(Records for the exercise begins)

-- ==== Sys2Proof/Laws/Level.lean ====
section
/-! SUPPORT. Laws/Level.lean: what the level step answers: the first of several conflicts is one of them, so that a single broken rule
refuses a stage. -/

namespace Sys2Proof.Machine

/-- A fold whose function keeps something keeps something. -/
theorem Level.foldl_isSome {f : Option Conflict → Conflict → Option Conflict} (hf : ∀ d c, (f (some d) c).isSome = true) :
    ∀ (cs : List Conflict) (d : Conflict), (cs.foldl f (some d)).isSome = true
  | [], _ => rfl
  | c :: cs, d => by
    obtain ⟨e, he⟩ := Option.isSome_iff_exists.mp (hf d c)
    rw [List.foldl_cons, he]
    exact Level.foldl_isSome hf cs e

/-- A list with a conflict has a first one. -/
theorem Level.first_ne_none {cs : List Conflict} (h : cs ≠ []) : Level.first cs ≠ none := by
  cases cs with
  | nil => exact absurd rfl h
  | cons c cs =>
    unfold Level.first
    rw [List.foldl_cons]
    refine Option.isSome_iff_ne_none.mp (Level.foldl_isSome (fun d c => ?_) cs c)
    dsimp only
    split <;> rfl

/-- A stage with any conflict is refused. -/
theorem levelStage_ne_none {s : State} {c : Conflict} (h : c ∈ Level.all s (withStage s)) : levelStage s ≠ none :=
  Level.first_ne_none fun he => by simp [he] at h

/-- A stage that leaves V_MAX at 0 is refused (R39). -/
theorem levelStage_ne_none_of_v_max {s : State} (h : (withStage s).reg R.V_MAX = 0) : levelStage s ≠ none := by
  refine levelStage_ne_none (c := ⟨1, R.V_MAX, 0⟩) ?_
  have : (⟨1, R.V_MAX, 0⟩ : Conflict) ∈ Level.milepost (withStage s) := by simp [Level.milepost, Level.range, h]
  simp only [Level.all, List.mem_append]
  simp [this]

end Sys2Proof.Machine
end

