theorem setQuality_onlyChanges {o s : State} {r : List Nat} {p : List Part} {m : List (Nat × Nat)} {q : TravelQ}
    (h : OnlyChanges o s r p m) (hr : R.MP_IRQ_STAT ∈ r) (hm : Part.mp ∈ p) (hb : Part.bc ∈ p) : OnlyChanges o (setQuality s q) r p m :=
  .ite h (((h.mp hm).setBit hr).raise hb)

theorem setQuality_enc (s : State) (q : TravelQ) (n : Fin 4) : (setQuality s q).mp.encs[n] = s.mp.encs[n] := by
  unfold setQuality
  split <;> rfl

theorem setQuality_travel (s : State) (q : TravelQ) : (setQuality s q).mp.travel = s.mp.travel := by
  unfold setQuality
  split <;> rfl

theorem loseEncoder_lost (s : State) (n : Fin 4) : (loseEncoder s n).mp.encs[n].lost = true := by
  have hupd : (updEnc s n fun e => { e with lost := true }).mp.encs[n].lost = true := by rw [updEnc_same]
  unfold loseEncoder
  split
  · next h => exact h
  · dsimp only
    split
    · rw [setQuality_enc, hupd]
    · exact hupd

theorem loseEncoder_travel (s : State) (n : Fin 4) : (loseEncoder s n).mp.travel = s.mp.travel := by
  unfold loseEncoder
  split
  · rfl
  · dsimp only
    split
    · exact setQuality_travel _ _
    · rfl

theorem loseEncoder_onlyChanges {o s : State} {r : List Nat} {p : List Part} {m : List (Nat × Nat)} {n : Fin 4}
    (h : OnlyChanges o s r p m) (hr : R.MP_IRQ_STAT ∈ r) (hm : Part.mp ∈ p) (hb : Part.bc ∈ p) : OnlyChanges o (loseEncoder s n) r p m := by
  have hu := updEnc_onlyChanges (n := n) (f := fun e => { e with lost := true }) h hm
  exact .ite h (.ite (setQuality_onlyChanges hu hr hm hb) hu)

theorem execEncoderLineFault_of_enabled {s : State} {n : Fin 4} (h : encEnabled s n = true) :
    execEncoderLineFault n s = .next (loseEncoder (encError s n 3) n) := by rw [execEncoderLineFault, if_pos h]

theorem execSingleTimeout_of_over {s : State} (hq : s.mp.quality = .single) (h : (s.reg R.SINGLE_T).toNat ≤ msSince s s.mp.singleSince) :
    execSingleTimeout s = .next (setQuality s .estimated) := by rw [execSingleTimeout, if_pos ⟨hq, h⟩]

/-! ### O13 -/

/-- Settles O13: each clause takes the command's meaning in its case and reads the result off the rules above. -/
theorem encodersCountReadAndAreLost : Obligations.EncodersCountReadAndAreLost := by
  unfold Obligations.EncodersCountReadAndAreLost
  refine ⟨?count, ?illegal, ?off, ?zGood, ?zBad, ?ssiFirst, ?ssiStuck, ?lineFault, ?single⟩
  case count =>
    intro s n a b he hs h
    obtain ⟨ha, hb⟩ := quadCount_levels s n a b
    refine ⟨_, execQuadratureEdge_of_count he hs h, quadCount_count s n a b, ha, hb, fun k hk => quadCount_ne s a b hk, ?_,
      quadCount_of_not_source a b, quadCount_onlyChanges s n a b⟩
    intro hsrc hq hd hr
    exact quadCount_of_source hsrc hq hd hr
  case illegal =>
    intro s n a b he hs ha hb
    exact ⟨_, execQuadratureEdge_of_illegal he hs ha hb, encError_reg_same _ n 0, encError_asserts n 0 rfl rfl, rfl,
      encError_onlyChanges (updEnc_onlyChanges (.refl s _ _ _) (by simp)) (by simp) (by simp)⟩
  case off =>
    intro s n a b h
    exact ⟨_, execQuadratureEdge_of_off a b h, updEnc_same _ n _, fun k hk => updEnc_ne _ _ hk, rfl,
      updEnc_onlyChanges (.refl s _ _ _) (by simp)⟩
  case zGood =>
    intro s n he hs _ _ h
    obtain ⟨hcount, hsaw⟩ := zTaken_same s n
    exact ⟨_, execZPulse_of_good he hs h, hcount, hsaw, fun k hk => updEnc_ne _ _ hk, updEnc_onlyChanges (.refl s _ _ _) (by simp)⟩
  case zBad =>
    intro s n he hs hz hseen h
    obtain ⟨hcount, -⟩ := zTaken_same s n
    exact ⟨_, execZPulse_of_bad he hs hz hseen h, encError_reg_same _ n 1, encError_asserts n 1 rfl rfl, hcount,
      encError_onlyChanges (updEnc_onlyChanges (.refl s _ _ _) (by simp)) (by simp) (by simp)⟩
  case ssiFirst =>
    intro s n f hd he hl hf
    obtain ⟨hlast, hrun⟩ := ssiTaken_same s n (ssiValue s n f)
    exact ⟨_, execSsiRead_of_first hd he hl hf, State.setReg_reg_same _ _ _, hlast, hrun, rfl,
      .setReg (updEnc_onlyChanges (updEnc_onlyChanges (.refl s _ _ _) (by simp)) (by simp)) (by simp)⟩
  case ssiStuck =>
    intro s n f hd hl hr
    obtain ⟨hrun, hlost⟩ := ssiMissed_same s n
    exact ⟨_, execSsiRead_of_stuck hd hl hr, encError_reg_same _ n 2, encError_asserts n 2 rfl rfl, hrun.trans (by rw [hr]), hlost,
      encError_onlyChanges (updEnc_onlyChanges (updEnc_onlyChanges (.refl s _ _ _) (by simp)) (by simp)) (by simp) (by simp)⟩
  case lineFault =>
    intro s n he
    have herr : OnlyChanges s (encError s n 3) [R.ENCn_STAT n, R.MP_IRQ_STAT] [.mp, .bc] [] :=
      encError_onlyChanges (.refl s _ _ _) (by simp) (by simp)
    have hstat : (loseEncoder (encError s n 3) n).reg (R.ENCn_STAT n) = (encError s n 3).reg (R.ENCn_STAT n) := by
      have hlose : OnlyChanges (encError s n 3) (loseEncoder (encError s n 3) n) [R.MP_IRQ_STAT] [.mp, .bc] [] :=
        loseEncoder_onlyChanges (.refl _ _ _ _) (by simp) (by simp) (by simp)
      exact hlose.reg _ (by simp only [List.mem_singleton, R.ENCn_STAT, R.MP_IRQ_STAT]; omega)
    exact ⟨_, execEncoderLineFault_of_enabled he, loseEncoder_lost _ n, hstat.trans (encError_reg_same s n 3), loseEncoder_travel _ n,
      loseEncoder_onlyChanges herr (by simp) (by simp) (by simp)⟩
  case single =>
    intro s hq h
    refine ⟨_, execSingleTimeout_of_over hq h, ?_⟩
    rw [setQuality_of_ne (by rw [hq]; decide)]
    exact ⟨rfl, rfl, State.setBit_reg_same _ _ _, asserts_raise 106 0 rfl rfl, rfl,
      .raise (.setBit (.mp (.refl s _ _ _) (by simp)) (by simp)) (by simp)⟩
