/-- A ledger entry (R363) with the working state of its request: submitting path, prompt, drafts, the lap in flight with
its verdicts and LAP_DONE reports (R350). -/
structure Req where
  reuse : Nat
  state : ReqState
  ctx : Nat
  part : Nat
  fn : Nat
  tenant : Nat
  session : Nat
  sessIdx : Nat
  generation : Nat
  adapter : Nat
  aslot : Nat
  summaryResumed : Bool
  kvRecomputed : Bool
  prefixShared : Bool
  stoppedByToken : Bool
  kvFmtChanged : Bool
  maxNew : Nat
  prompt : Nat
  delivered : Nat
  lap : Nat
  seed : Word64
  aonSubmit : Nat
  aonAdmit : Nat
  aonFirst : Nat
  aonEnd : Nat
  wall : Word64
  drops : Nat
  draftAcc : Nat
  draftRej : Nat
  laps : Nat
  ePrefill : Nat
  eDecode : Nat
  eSpec : Nat
  eResid : Int
  status : Nat
  stop : List Nat
  prio : Nat
  fault : Nat
  digest : BitVec 256
  tokens : List Nat
  prefixSess : Option Nat
  prefixLen : Nat
  done : Nat
  pending : Nat
  drafts : List Nat
  heat : Nat
  inLap : Bool
  /-- the heat whose lap a discarding seal of this request ended; 0 none (R317, R355) -/
  cutHeat : Nat
  curLap : Nat
  lapN : Nat
  verdicts : List (Nat × Verdict)
  lapDone : List Nat
  cohort : Bool
  posted : Bool
  withheld : Bool
  /-- token records of seals whose mirror the twin has not acknowledged (R483), by lap -/
  unposted : List (Nat × List Byte)
  home : Nat
  adopted : Bool
  receiptSigned : Bool
  mirror : Bool
  /-- a seal the lost home made that the survivor completes: lap and the holder's A (R496) -/
  sealWait : Option (Nat × Nat)
  deriving DecidableEq, Repr

/-- A tenant entry (R371). -/
structure Tenant where
  refill : Nat
  winUs : Nat
  cap : Nat
  balance : Int
  next : Nat
  deriving DecidableEq, Repr

/-- A cohort (R550): function, reserved ledger indexes still unused, members, admissions, AON of the first, closed. -/
structure Cohort where
  isOpen : Bool
  fn : Nat
  reserved : List Nat
  members : List Nat
  admitted : Nat
  firstAt : Nat
  deriving DecidableEq, Repr

inductive CtxState where
  | none | benched | resident | failed
  deriving DecidableEq, Repr

/-- A context (R383 to R394). -/
structure Ctx where
  state : CtxState
  part : Nat
  model : Nat
  prio : Nat
  slot : Nat
  saved : Bool
  image : Tab Core
  blocked : Option (List BlockCause)
  lastStart : Nat
  /-- AON counts of the last 9 hand-off arrivals, oldest first -/
  handOffs : List Nat
  faultTimes : List Nat
  /-- of the report interval: AON cycles runnable while BENCHED, AON cycles runnable or resident with a heat in flight, bring-ins, FAULT records,
  laps, and quarters of Field cycles charged by core * 16 + unit * 2 (BUSY), + 1 (LOST) (R393, R394) -/
  stallAon : Nat
  runAon : Nat
  swaps : Nat
  faults : Nat
  laps : Nat
  util : Tab Nat
  lastPrefill : Bool
  lockstep : Bool
  /-- the newest cohort, and the members of the closed ones before it that have not ended (R550) -/
  cohort : Cohort
  closed : List (List Nat)
  deriving DecidableEq, Repr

(Records for the exercise ends)

Exactly as they stand, please print the lines from the first line of the records above down to the line that includes "obtain ⟨e, he⟩", both of those included and no others.

-- ==== Sys2Proof/Laws/Level.lean ====
section
/-! SUPPORT. Laws/Level.lean: what the level step answers: the first of several conflicts is one of them, so that a single broken rule
refuses a stage. -/

namespace Sys2Proof.Machine

/-- A fold whose function keeps something keeps something. -/
theorem Level.foldl_isSome {f : Option Conflict → Conflict → Option Conflict} (hf : ∀ d c, (f (some d) c).isSome = true) :
    ∀ (cs : List Conflict) (d : Conflict), (cs.foldl f (some d)).isSome = true
  | [], _ => rfl
  | c :: cs, d => by
    obtain ⟨e, he⟩ := Option.isSome_iff_exists.mp (hf d c)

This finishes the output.